Once the automated conversion process is complete, our services team examines structures and text identified by the conversion engine, adding value to the output and resolving any outstanding conversion ambiguities. They can also separate and extract text layers from graphical objects, to quickly and easily:

  • Differentiate between images that are “decoration”, and those that are part of the main document content
  • Identify text that overlays an image as “part of the image” or “part of the main body text.”

Finally, the files are automatically post-processed to the KeepMedia DTD, with metadata tagged so that the output XML will seamlessly integrate into KeepMedia's system.

ECS Inspector Screenshot
Before any XML is generated, our service team confirms via the ECS Inspector that all graphics and text are separated as required, and all parallel text flows are correctly identified.

Result / Benefits

All KeepMedia's PDF source files are processed automatically, checked by hand, enhanced where required, and returned as ready-to-load XML.

Human resource is generally the most costly part of any process.
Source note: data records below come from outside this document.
-- ==== Sys2Proof/Laws/ReedSolomon.lean ====
section
/-! SUPPORT. The generator polynomial: it exists for every `ec` of 0..255 and has no zero coefficient up to `ec = 254`.
The proof runs the recursion of 42_rs.md R100 over `Nat`, which the kernel does fast, and shows that run to be the model's. -/

namespace Sys2Proof.Machine

/-! ## The tables as two numbers -/

/-- `EXP`, byte `i` the entry `i`. -/
def expRom : Nat := 0x8E47ADD86C361B83CFE9FA7DB0582C160B8BCBEBFBF3F7F5F47A3D90482412098A45AC562B9BC3EFF9F279B259A251A653A7DDE070381C0E078DC86432198241AE57A5DC6E3795C46231964BABDBE3FFF1F67BB3D7E5FC7E3F91C663BFD1E673B7D5E472399249AA55A452299A4DA8542A158442219E4FA9DA6DB85C2E1785CC663397C5EC763B93C7EDF87C3E1F81CE67BDD068341A0D884422118643AFD9E271B65BA3DFE1FE7FB1D66BBBD3E7FDF0783C1E0F89CA65BC5E2F99C261BE5FA1DE6FB9D269BA5DA05028140A058C46239FC1EE77B5D46A35944A259C4E279DC06030180C06038FC9EA75B45A2D984C261387CDE8743A1D8040201008040201

/-- `LOG`, byte `n` the entry `n`. -/
def logRom : Nat := 0xAF5850A8EAF4D674E8ADE7E6E9D5AE4FD72C757AEB16F50B51A0A99CB05F59CB5A3ECCBBB18660FBAA559D29523BA16CF66F0C7FEC4917C476A47BB7D8432D1FA2416D4753393C849E5D2A14ABD356F261BEFCDCB2978790CDCFBC955BD13F372E892023D99244117CB4B8267799A5E318FEC531EDDE4A670D63808CF7C0700757A7F373ACE5D44E2B79150A9F9B5ECA3DBA85FA54283A6B6E7E48C3A3B6421E404638835C13D2F1BDDB968FCE94D03688229110B32598E2FD30DD66628BBF06A672E44D78099AC9B9F9276A7DC2B51D458212F0DA8E9335210F24E12F658A05714C08C8F869C11C81EF8D340EE064044BC7681BEE33DF03C61A320219010000

/-- Byte `i` of a table kept as a number. -/
def romByte (rom i : Nat) : Nat := (rom >>> (8 * i)) % 256

theorem expEntry_eq_rom {i : Nat} (h : i < 255) : expEntry i = BitVec.ofNat 8 (romByte expRom i) := by
  revert i
  decide +kernel

theorem logEntry_eq_rom (n : Byte) : logEntry n = romByte logRom n.toNat := by
  revert n
  decide +kernel

theorem romByte_lt (rom i : Nat) : romByte rom i < 256 := Nat.mod_lt _ (by decide)

/-! ## The recursion over `Nat` -/

/-- `xs` times `[1, Gexp(k)]` before `Strip`, on numbers; empty where a coefficient of `xs` is 0. -/
def romRows (k : Nat) : List Nat → List Nat
  | [] => [0]
  | x :: xs =>
    match romRows k xs with
    | [] => []
    | r :: rs =>
      match Nat.beq x 0 with
      | true => []
      | false => x :: (romByte expRom ((romByte logRom x + k) % 255) ^^^ r) :: rs

/-- `Generator(k)` on numbers; empty where it faults. -/
def romGenerator : Nat → List Nat
  | 0 => [1]
  | k + 1 =>
    match romGenerator k with
    | [] => []
    | g :: gs => romRows k (g :: gs)

/-- A list of numbers as bytes. -/
def romBytes (r : List Nat) : List Byte := r.map (BitVec.ofNat 8)

theorem gexp_zero : gexp 0 = 1#8 := by decide

theorem gfProduct_one {x : Byte} (h : x ≠ 0#8) : gfProduct x 1#8 = x := by
  have h1 : logEntry 1#8 = 0 := by decide
  rw [gfProduct, h1]
  simpa using gexp_logEntry h

theorem gfProduct_gexp (x : Byte) {k : Nat} (h : k < 255) :
    gfProduct x (gexp (k : Int)) = BitVec.ofNat 8 (romByte expRom ((romByte logRom x.toNat + k) % 255)) := by
  rw [gfProduct, gexp_of_lt h, logEntry_expEntry h, gexp_eq_expEntry, logEntry_eq_rom x,
    expEntry_eq_rom (by omega)]
  congr 2

/-- The run over numbers, where it answers, is the product of the model. -/
theorem romRows_sound {k : Nat} (hk : k < 255) :
    ∀ {xs : List Nat}, (∀ x ∈ xs, x < 256) → romRows k xs ≠ [] →
      mulRows (romBytes xs) [1#8, gexp (k : Int)] = .ok (romBytes (romRows k xs)) ∧
      NoZero (romBytes xs) ∧ (∀ r ∈ romRows k xs, r < 256)
  | [], _, _ => by simp [romRows, romBytes, mulRows, zeros, NoZero]
  | x :: xs, hlt, hne => by
    cases hrest : romRows k xs with
    | nil => simp [romRows, hrest] at hne
    | cons r rs =>
      have hx0 : Nat.beq x 0 = false := by
        cases hb : Nat.beq x 0 with
        | false => rfl
        | true => simp [romRows, hrest, hb] at hne
      obtain ⟨hmul, hnz, hbound⟩ := romRows_sound hk (xs := xs) (fun y hy => hlt y (List.mem_cons_of_mem _ hy))
        (by rw [hrest]; simp)
      have hxlt : x < 256 := hlt x (by simp)
      have hxne : (BitVec.ofNat 8 x) ≠ 0#8 := by
        intro h
        have h' : x = 0 := by simpa [Nat.mod_eq_of_lt hxlt] using congrArg BitVec.toNat h
        subst h'
        cases hx0
      have hrow : [1#8, gexp (k : Int)].mapM (gfMul (BitVec.ofNat 8 x)) =
          .ok [BitVec.ofNat 8 x, BitVec.ofNat 8 (romByte expRom ((romByte logRom x + k) % 255))] := by
        rw [mulRow_ok hxne (by simp [NoZero, gexp_ne_zero])]
        simp only [List.map_cons, List.map_nil, gfProduct_one hxne, gfProduct_gexp _ hk,
          BitVec.toNat_ofNat, Nat.mod_eq_of_lt hxlt]
      have hval : romRows k (x :: xs) = x :: (romByte expRom ((romByte logRom x + k) % 255) ^^^ r) :: rs := by
        simp [romRows, hrest, hx0]
      refine ⟨?_, ?_, ?_⟩
      · rw [hval, romBytes, List.map_cons, mulRows, hrow, ok_bind]
        change (mulRows (romBytes xs) _ >>= _) = _
        rw [hmul, hrest, ok_bind, pure_eq_ok]
        simp [romBytes, xorLead, BitVec.ofNat_xor]
      · intro y hy
        rcases List.mem_cons.1 hy with rfl | hy
        · exact hxne
        · exact hnz y hy
      · rw [hval]
        intro y hy
        rcases List.mem_cons.1 hy with rfl | hy
        · exact hxlt
        · rcases List.mem_cons.1 hy with rfl | hy
          · exact Nat.xor_lt_two_pow (n := 8) (romByte_lt _ _) (hbound r (by simp [hrest]))
          · exact hbound y (by simp [hrest, hy])

/-- The run over numbers reaches `ec = 255`, where every inner coefficient is 0 (42_rs.md R100). -/
theorem romGenerator_255 : romGenerator 255 = 1 :: List.replicate 254 0 ++ [1] := by decide +kernel

theorem romGenerator_ne_nil {k : Nat} (h : k ≤ 255) : romGenerator k ≠ [] := by
  have hstep : ∀ j, romGenerator (j + 1) ≠ [] → romGenerator j ≠ [] := by
    intro j hj hn
    simp [romGenerator, hn] at hj
  have hall : ∀ d, d ≤ 255 → romGenerator (255 - d) ≠ [] := by
    intro d
    induction d with
    | zero =>
      intro _
      rw [Nat.sub_zero, romGenerator_255]
      exact List.cons_ne_nil _ _
    | succ d ih =>
      intro hd
      apply hstep
      rw [show 255 - (d + 1) + 1 = 255 - d by omega]
      exact ih (by omega)
  have := hall (255 - k) (by omega)
  rwa [show 255 - (255 - k) = k by omega] at this

/-- The model's generator polynomial is the run over numbers. -/
theorem generator_eq_rom :
    ∀ {ec : Nat}, ec ≤ 255 → generator ec = .ok (romBytes (romGenerator ec)) ∧ ∀ x ∈ romGenerator ec, x < 256
  | 0, _ => by
    simp [generator, romGenerator, romBytes]
  | ec + 1, h => by
    obtain ⟨hg, hlt⟩ := generator_eq_rom (show ec ≤ 255 by omega)
    obtain ⟨x, xs, hxs⟩ := List.exists_cons_of_ne_nil (romGenerator_ne_nil (show ec ≤ 255 by omega))
    have hval : romGenerator (ec + 1) = romRows ec (romGenerator ec) := by simp [romGenerator, hxs]
    obtain ⟨hmul, hnz, hbound⟩ := romRows_sound (show ec < 255 by omega) hlt
      (by rw [← hval]; exact romGenerator_ne_nil h)
    refine ⟨?_, by rw [hval]; exact hbound⟩
    rw [generator, hg, ok_bind, polyMul, hval]
    have hne : (romBytes (romGenerator ec)).isEmpty = false := by simp [hxs, romBytes]
    simp only [hne, List.isEmpty_cons, Bool.or_self, Bool.false_eq_true, if_false, hmul, ok_bind, pure_eq_ok]
    have hhead : ∃ tail, romRows ec (romGenerator ec) = x :: tail := by
      have hne' : romRows ec (x :: xs) ≠ [] := by
        rw [← hxs, ← hval]
        exact romGenerator_ne_nil h
      rw [hxs]
      rw [romRows] at hne' ⊢
      split at hne'
      · exact absurd rfl hne'
      · split at hne'
        · exact absurd rfl hne'
        · exact ⟨_, rfl⟩
    obtain ⟨tail, htail⟩ := hhead
    have hx : BitVec.ofNat 8 x ≠ 0#8 := hnz _ (by simp [hxs, romBytes])
    rw [htail, romBytes, List.map_cons, strip_cons_of_ne hx]

theorem romGenerator_length : ∀ {ec : Nat}, ec ≤ 255 → (romGenerator ec).length = ec + 1
  | 0, _ => rfl
  | ec + 1, h => by
    obtain ⟨hg, -⟩ := generator_eq_rom (show ec ≤ 255 by omega)
    obtain ⟨hg', -⟩ := generator_eq_rom h
    have ih := romGenerator_length (show ec ≤ 255 by omega)
    have hne : romBytes (romGenerator ec) ≠ [] := fun hn => by
      have := congrArg List.length hn
      simp [romBytes, ih] at this
    rw [generator, hg, ok_bind] at hg'
    have hnz : NoZero (romBytes (romGenerator ec)) := by
      by_contra hz
      have : ∃ r, mulRows (romBytes (romGenerator ec)) [1#8, gexp (ec : Int)] = .ok r := by
        rw [polyMul] at hg'
        have hne' : (romBytes (romGenerator ec)).isEmpty = false := by simpa using hne
        simp only [hne', List.isEmpty_cons, Bool.or_self, Bool.false_eq_true, if_false] at hg'
        rw [bind_eq_ok] at hg'
        obtain ⟨r, hr, -⟩ := hg'
        exact ⟨r, hr⟩
      obtain ⟨r, hr⟩ := this
      exact hz (mulRows_noZero (by simp) hr hne).1
    obtain ⟨p, hp, hlen, -⟩ := polyMul_ok hne (by simp) hnz
      (show NoZero [1#8, gexp (ec : Int)] by simp [NoZero, gexp_ne_zero])
    rw [hp] at hg'
    cases hg'
    simpa [romBytes, ih] using hlen

/-- `Generator(ec)` exists for every `ec` of 0..255, with `ec + 1` coefficients. -/
theorem generator_ok {ec : Nat} (h : ec ≤ 255) : ∃ g, generator ec = .ok g ∧ g.length = ec + 1 :=
  ⟨_, (generator_eq_rom h).1, by simp [romBytes, romGenerator_length h]⟩

/-- Up to `ec = 254` no coefficient of the generator is 0, so no division by it faults. -/
theorem generator_noZero {ec : Nat} {g : Poly} (h : ec ≤ 254) (hg : generator ec = .ok g) : NoZero g := by
  obtain ⟨hrom, -⟩ := generator_eq_rom (show ec ≤ 255 by omega)
  obtain ⟨g', hg', -⟩ := generator_ok (show ec + 1 ≤ 255 by omega)
  rw [generator, hg, ok_bind, polyMul] at hg'
  have hlen := (generator_ok (show ec ≤ 255 by omega))
  obtain ⟨g'', h'', hl⟩ := hlen
  rw [hg] at h''
  cases h''
  have hne : g ≠ [] := fun hn => by simp [hn] at hl
  have hne' : g.isEmpty = false := by simpa using hne
  simp only [hne', List.isEmpty_cons, Bool.or_self, Bool.false_eq_true, if_false] at hg'
  rw [bind_eq_ok] at hg'
  obtain ⟨r, hr, -⟩ := hg'
  exact (mulRows_noZero (by simp) hr hne).1

/-- `Generator(255)` is x^255 + 1: its inner coefficients are all 0, so a division by it faults. -/
theorem generator_255 : generator 255 = .ok (1#8 :: zeros 254 ++ [1#8]) := by
  rw [(generator_eq_rom (Nat.le_refl 255)).1, romGenerator_255, romBytes, List.map_append, List.map_cons,
    List.map_replicate, zeros]
  rfl

/-! ## The block table -/

/-- Every version of 1..40 has a row; the table lookup faults nowhere else. -/
theorem blockGroups_ok {v : Nat} (lvl : Level) (h1 : 1 ≤ v) (h2 : v ≤ 40) : ∃ g, blockGroups v lvl = .ok g := by
  have hlen : rsBlockTable.length = 40 := by decide
  unfold blockGroups
  rw [if_neg (by omega), List.getElem?_eq_getElem (by omega)]
  cases lvl <;> exact ⟨_, rfl⟩

theorem blocks_ok {v : Nat} (lvl : Level) (h1 : 1 ≤ v) (h2 : v ≤ 40) : ∃ bs, blocks v lvl = .ok bs := by
  obtain ⟨g, hg⟩ := blockGroups_ok lvl h1 h2
  exact ⟨_, by rw [blocks, hg, ok_bind, pure_eq_ok]⟩

theorem dataCw_ok {v : Nat} (lvl : Level) (h1 : 1 ≤ v) (h2 : v ≤ 40) : ∃ d, dataCw v lvl = .ok d := by
  obtain ⟨bs, hbs⟩ := blocks_ok lvl h1 h2
  exact ⟨_, by rw [dataCw, hbs, ok_bind, pure_eq_ok]⟩

theorem totalCw_ok {v : Nat} (lvl : Level) (h1 : 1 ≤ v) (h2 : v ≤ 40) : ∃ t, totalCw v lvl = .ok t := by
  obtain ⟨bs, hbs⟩ := blocks_ok lvl h1 h2
  exact ⟨_, by rw [totalCw, hbs, ok_bind, pure_eq_ok]⟩

end Sys2Proof.Machine
end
But because Exegenix conversion technology automates so much of the heavy lifting, our services team is able to spend time on issues that only human intervention can resolve, without raising the overall cost of conversion.

Agrees Dan Climan, Director of Content Management, KeepMedia: “Exegenix has exceeded our expectations. Their automated conversion technology gives us consistent output, and their services team's attention to detail ensures we can provide high quality articles to our paying customers without delay.”

KeepMedia gets great results at an outstanding price.